/-- A virtual device (R376, R377, R379, R381, R383, R291, R392, R393, R332). -/
structure VDev where
  state : VState
  profile : BitVec 1024
  /-- a CONFIGURE of a RUNNING device takes effect at its next slice boundary (R378) -/
  configured : Option (BitVec 1024)
  world : Nat
  gridCount : Nat
  tag : Frac
  eligible : Bool
  /-- tokens, and the package time of the last refill (R393) -/
  bucket : Nat
  bucketAt : Nat
  /-- the five meters (R393) -/
  meters : Regs 64
  verrvec : Nat
  nonce : BitVec 256
  report : List (BitVec 8)
  repPending : Bool
  repReady : Bool
  ignored : Nat
  save : Option Nat
  s2 : Table S2Leaf
  /-- granules that have been written back, each with its place in host backing (R297, R332) -/
  back : Table Backed
  /-- granules in the order of use, the least recent first (R298) -/
  lru : List Nat
  /-- the buffers that S2MAP created, by the GPA at which they are mapped: size in 2 MiB units and buffer index (R430) -/
  maps : Table (Nat × Nat)
  ctxs : Table Ctx
  queues : Table Queue
  /-- queued MSI-X: the pending bits (R394) -/
  msixMask : List Nat
  msixPending : List Nat
  deriving DecidableEq, Repr

/-- A context that nothing has written: DISABLED, every field 0 (R380, R381). -/
def Ctx.zero : Ctx := ⟨0, 0, 0, 0, 0, false, false, 0, 0, 0, .none, 0, 0, 0, 0, 0, 0, 0⟩

/-- A queue that nothing has written: DISABLED, every field 0 (R380, R383). -/
def Queue.zero : Queue :=
  ⟨0, 0, 0, false, 0, 0, 0, 0, 0, .disabled, .none, 0, 0, [], none, false, false, false, false, none, [], none⟩

/-- A virtual device before its creation (R379). -/
def VDev.absent : VDev :=
  ⟨.absent, 0, none, 0, 0, ⟨0, 1⟩, false, 0, 0, [], 0, 0, [], false, false, 0, none, [], [], [], [], [], [], [], []⟩

/-- A valid entry of the buffer table (R328). -/
structure BufEntry where
  rd : Bool
  wr : Bool
  /-- 0 device, 1 host, 2 peer -/
  kind : Nat
  owner : Nat
  prof : Nat
  size : Nat
  base : Nat
  deriving DecidableEq, Repr

/-- A valid entry of the endpoint table (R415). -/
structure Endpoint where
  up : Bool
  vdev : Nat
  ctx : Nat
  vep : Nat
  peer : Nat
  rep : Nat
  exr : Bool
  exw : Bool
  exa : Bool
  exbase : Nat
  exsize : Nat
  deriving DecidableEq, Repr

/-- An interleave profile (R322). -/
structure Profile where
  glog : Nat
  stks : BitVec 8
  channels : BitVec 32
  mscWays : BitVec 16
  deriving DecidableEq, Repr

/-- The state of a key slot (R352, R353). -/
inductive KeyState where
  | free | live | save | retired
  deriving DecidableEq, Repr

/-- A key slot (R352). `draining` is the generation whose accesses are still to complete (R357). -/
structure KeySlot where
  state : KeyState
  owner : Nat
  world : Nat
  kgen : Nat
  key : BitVec 256
  draining : Option Nat
  /-- the groups, by slot and team, whose SEQENDs ended a generation and have no result yet (R356) -/
  enders : List (Nat × Nat)
  deriving DecidableEq, Repr

/-- A key slot at package reset (R352). -/
def KeySlot.reset : KeySlot := ⟨.free, 0, 0, 0, 0, none, []⟩

/-- A counter block (R360): MAJOR, the generation and slot of its key when KEYV, the sixteen MINORs, and SEAL. -/
structure CtrBlock where
  major : Nat
  kgen : Nat
  minors : Regs 20
  sealMac : BitVec 56
  kslot : Nat
  keyv : Bool
  deriving DecidableEq, Repr

/-- A counter block that no key has used (R360). -/
def CtrBlock.zero : CtrBlock := ⟨0, 0, [], 0, 0, false⟩

/-- An entry of a stack's RAS log (R327). -/
structure RasEntry where
  spa : Nat
  kind : Nat
  domain : Nat
  time : Nat
  deriving DecidableEq, Repr

/-- A part of a near-bank command in a bank pair's queue (R338, R343, R344): the command, which part of it this is (its pair's place, the
read of the vector, or a lane's access), and the next column. -/
inductive NbPartKind where
  | cols (n : Nat)
  | vector
  | lane (n : Nat)
  deriving DecidableEq, Repr

/-- An entry of a bank pair's queue (R338). -/
structure NbPart where
  cmd : Nat
  kind : NbPartKind
  col : Nat
  deriving DecidableEq, Repr

/-- A near-bank command, or the accesses of an NBLD or NBST (R338 to R347). -/
structure NbCmd where
  id : Nat
  slot : Nat
  num : Nat
  gen : BitVec 8
  pc : BitVec 56
  team : Nat
  core : Nat
  vdev : Nat
  ctx : Nat
  /-- FN7 (R342, R344) -/
  fn : Nat
  /-- the descriptor octet -/
  octet : List Word
  bar : Nat
  stack : Nat
  /-- the SPAs of X, Y and Z -/
  x : Nat
  y : Nat
  z : Nat
  after : After
  /-- the lanes' SPAs and, for NBST, their words -/
  accs : List (Nat × List (BitVec 8))
  load : Option Nat
  /-- parts entered in queues: all at once for a command, one by one for lanes -/
  entered : Nat
  /-- parts completed -/
  finished : Nat
  /-- the F32 partials of pairs (R340) -/
  partials : Table (BitVec 32)
  /-- the vector of NBGEMV, once read (R343) -/
  vec : Option (List (BitVec 8))
  /-- a part met an error: no barrier is counted (R347) -/
  failed : Bool
  deriving DecidableEq, Repr

/-- The NBDRAIN of an acquiring NBFENCE (R320, R345): the group's slot, the pairs, and, once it has arrived, the commands that it waits for and
whether it has been answered. -/
structure NbDrain where
  slot : Nat
  team : Nat
  stack : Nat
  pair0 : Nat
  pairs : Nat
  cmds : Option (List Nat)
  answered : Bool := false
  deriving DecidableEq, Repr

/-- A response of the Stack Port (R320) or of a base-die engine (R327): the request's tag or SEQ, its status, and its data. -/
structure PortRsp where
  tag : Nat
  status : Nat
  data : List (BitVec 8)
  deriving DecidableEq, Repr

/-- A stack and its base die (R317 to R327, R331, R358 to R365). -/
structure Stack where
  absent : Bool
  prev : Nat
  height : Nat
  dens : Nat
  rows : Nat
  cap : Nat
  engver : Nat
  /-- the physical allocation table: `(channel, row)` keyed `65536 channel + row` to its domain; FREE is not listed
  (R331) -/
  pat : Table Nat
  /-- rows and channels retired (R434, R321) -/
  retired : List Nat
  deadChans : List Nat
  /-- row indices below this one form the keyed portion (R358) -/
  keyedRow : Nat
  /-- counter blocks, by 1 KiB of address (R358, R360), and line MACs, by line (R359) -/
  blocks : Table CtrBlock
  macs : Regs 56
  /-- lines that read with a detected error (R324) -/
  bad : List Nat
  /-- the counter tree's key, drawn at package reset, and the entries of its nodes, in the first copy and in the mirror, by `treeSlot`; an entry
  over counter blocks that nothing has written is not listed (R364, R365) -/
  treeKey : BitVec 256 := 0
  tree : Table (BitVec 56) := []
  mirror : Table (BitVec 56) := []
  /-- copies of nodes that read with a detected error, and copies that stay out of use until they are rebuilt: level, number, and whether it is
  the mirror (R324, R365) -/
  treeBad : List (Nat × Nat × Bool)
  treeOut : List (Nat × Nat × Bool) := []
  /-- detected errors of each channel since it was last recalibrated (R321) -/
  chanErrors : Table Nat := []
  ras : List RasEntry
  patrolHours : Nat
  patrolPaused : Bool
  patrolNext : Nat
  patrolPasses : Nat
  uptime : Nat
  parity : Nat
  served : Nat
  image : Regs 8
  hung : Bool
  /-- the queues of the bank pairs (R338) -/
  queues : Table (List NbPart)
  /-- configuration registers that have been written (R321) -/
  cfg : Regs 64
  /-- responses sent, the latest last (R320, R327) -/
  responses : List PortRsp
  deriving DecidableEq, Repr

/-- A stack after reset: the 64 GB variant (DESIGN CHOICE: log 4), all FREE. -/
def Stack.reset : Stack :=
  ⟨false, 0, 16, 32, 16384, 64, 0, [], [], [], 0, [], [], [], 0, [], [], [], [], [], [], 24, false, 0, 0, 0, 0, 0, [], false, [], [], []⟩

/-- A placement set (R392): its virtual time, the device that holds the slice, and the package time at which the slice began. -/
structure PlaceSet where
  v : Frac
  running : Option Nat
  began : Nat
  deriving DecidableEq, Repr

/-- A kill-and-drain in progress (R396): the phase is 0 while KILL goes out, 1 while DRAIN does, and the
participants that have still to acknowledge. -/
structure Kill where
  victim : Victim
  phase : Nat
  waiting : List Nat
  /-- what follows: 0 containment only, 1 teardown of the context, 2 RESET of the device, 3 DESTROY -/
  then_ : Nat
  /-- the management requester to be answered (R429) -/
  reply : Option Nat
  deriving DecidableEq, Repr

/-- A row link (0 to 7), or the link of compute die d to the I/O die (8 + d) (R315, R316): failures of a resend in succession, resends
counted, and whether it retrains or is retired. -/
structure Link where
  fails : Nat
  resends : Nat
  retraining : Bool
  retired : Bool
  deriving DecidableEq, Repr

/-- A working link (R316). -/
def Link.up : Link := ⟨0, 0, false, false⟩

/-- The states of a fabric port (R410). -/
inductive PortState where
  | down | training | keying | up | failed
  deriving DecidableEq, Repr

/-- What a flit carries: nothing, an outgoing request by its number, an answer to a peer by its number, or credits (R411, R413). -/
inductive FlitLoad where
  | idle
  | request (id : Nat)
  | reply (n : Nat)
  | credit (payload : Nat)
  deriving DecidableEq, Repr

/-- A flit in a retry buffer (R413). -/
structure Flit where
  load : FlitLoad
  fseq : Nat
  keyStep : Nat
  deriving DecidableEq, Repr

/-- One direction of a port (R412): the key of the present step, the step, and the number of the next flit. -/
structure PortDir where
  key : BitVec 256
  keyStep : Nat
  fseq : Nat
  deriving DecidableEq, Repr

/-- A fabric port (R410 to R413). -/
structure Port where
  st : PortState
  tx : PortDir
  rx : PortDir
  /-- keys of earlier steps that the retry buffer still needs -/
  oldKeys : Table (BitVec 256)
  credits : Regs 16
  retry : List Flit
  /-- flits of the retry buffer to be sent again, oldest first -/
  again : List Flit
  /-- flits received since a CREDIT flit was last sent, and buffers freed in each channel -/
  received : Nat
  freed0 : Nat
  freed1 : Nat
  /-- a CREDIT flit with NAK is due; flits are dropped until the resend arrives -/
  nak : Bool
  dropping : Bool
  resends : Nat
  /-- the requests that the port has sent -/
  carried : List Nat
  /-- the flit sent last, its 256 bytes -/
  last : List (BitVec 8)
  deriving DecidableEq, Repr

/-- A port that is DOWN. -/
def Port.down : Port := ⟨.down, ⟨0, 0, 0⟩, ⟨0, 0, 0⟩, [], [], [], [], 0, 0, 0, false, false, 0, [], []⟩

/-- An answer of this package to a peer's request (R416): the endpoint, whether it is an acknowledgement, its data, and whether it has been
sent. -/
structure PeerReply where
  n : Nat
  ep : Nat
  ok : Bool
  data : List (BitVec 8)
  sent : Bool
  deriving DecidableEq, Repr

/-- An incoming peer request that waits: on an absent page, or for the earlier ones of its pair (R416, R417). Kinds: 0 read, 1 write, 2 releasing
write, 3 SET, 4 ADD, 5 CAS, 16 + 16 ty + op an atomic. -/
structure PeerIn where
  ep : Nat
  kind : Nat
  addr : Nat
  size : Nat
  data : List (BitVec 8)
  parked : Option (Nat × Nat)
  deriving DecidableEq, Repr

********

In the listing above, find the line holding "running : Option Nat" and the line holding "in succession, resends", then output those two lines and every line between them exactly.

# Task result
  running : Option Nat
  began : Nat
  deriving DecidableEq, Repr

/-- A kill-and-drain in progress (R396): the phase is 0 while KILL goes out, 1 while DRAIN does, and the
participants that have still to acknowledge. -/
structure Kill where
  victim : Victim
  phase : Nat
  waiting : List Nat
  /-- what follows: 0 containment only, 1 teardown of the context, 2 RESET of the device, 3 DESTROY -/
  then_ : Nat
  /-- the management requester to be answered (R429) -/
  reply : Option Nat
  deriving DecidableEq, Repr

/-- A row link (0 to 7), or the link of compute die d to the I/O die (8 + d) (R315, R316): failures of a resend in succession, resends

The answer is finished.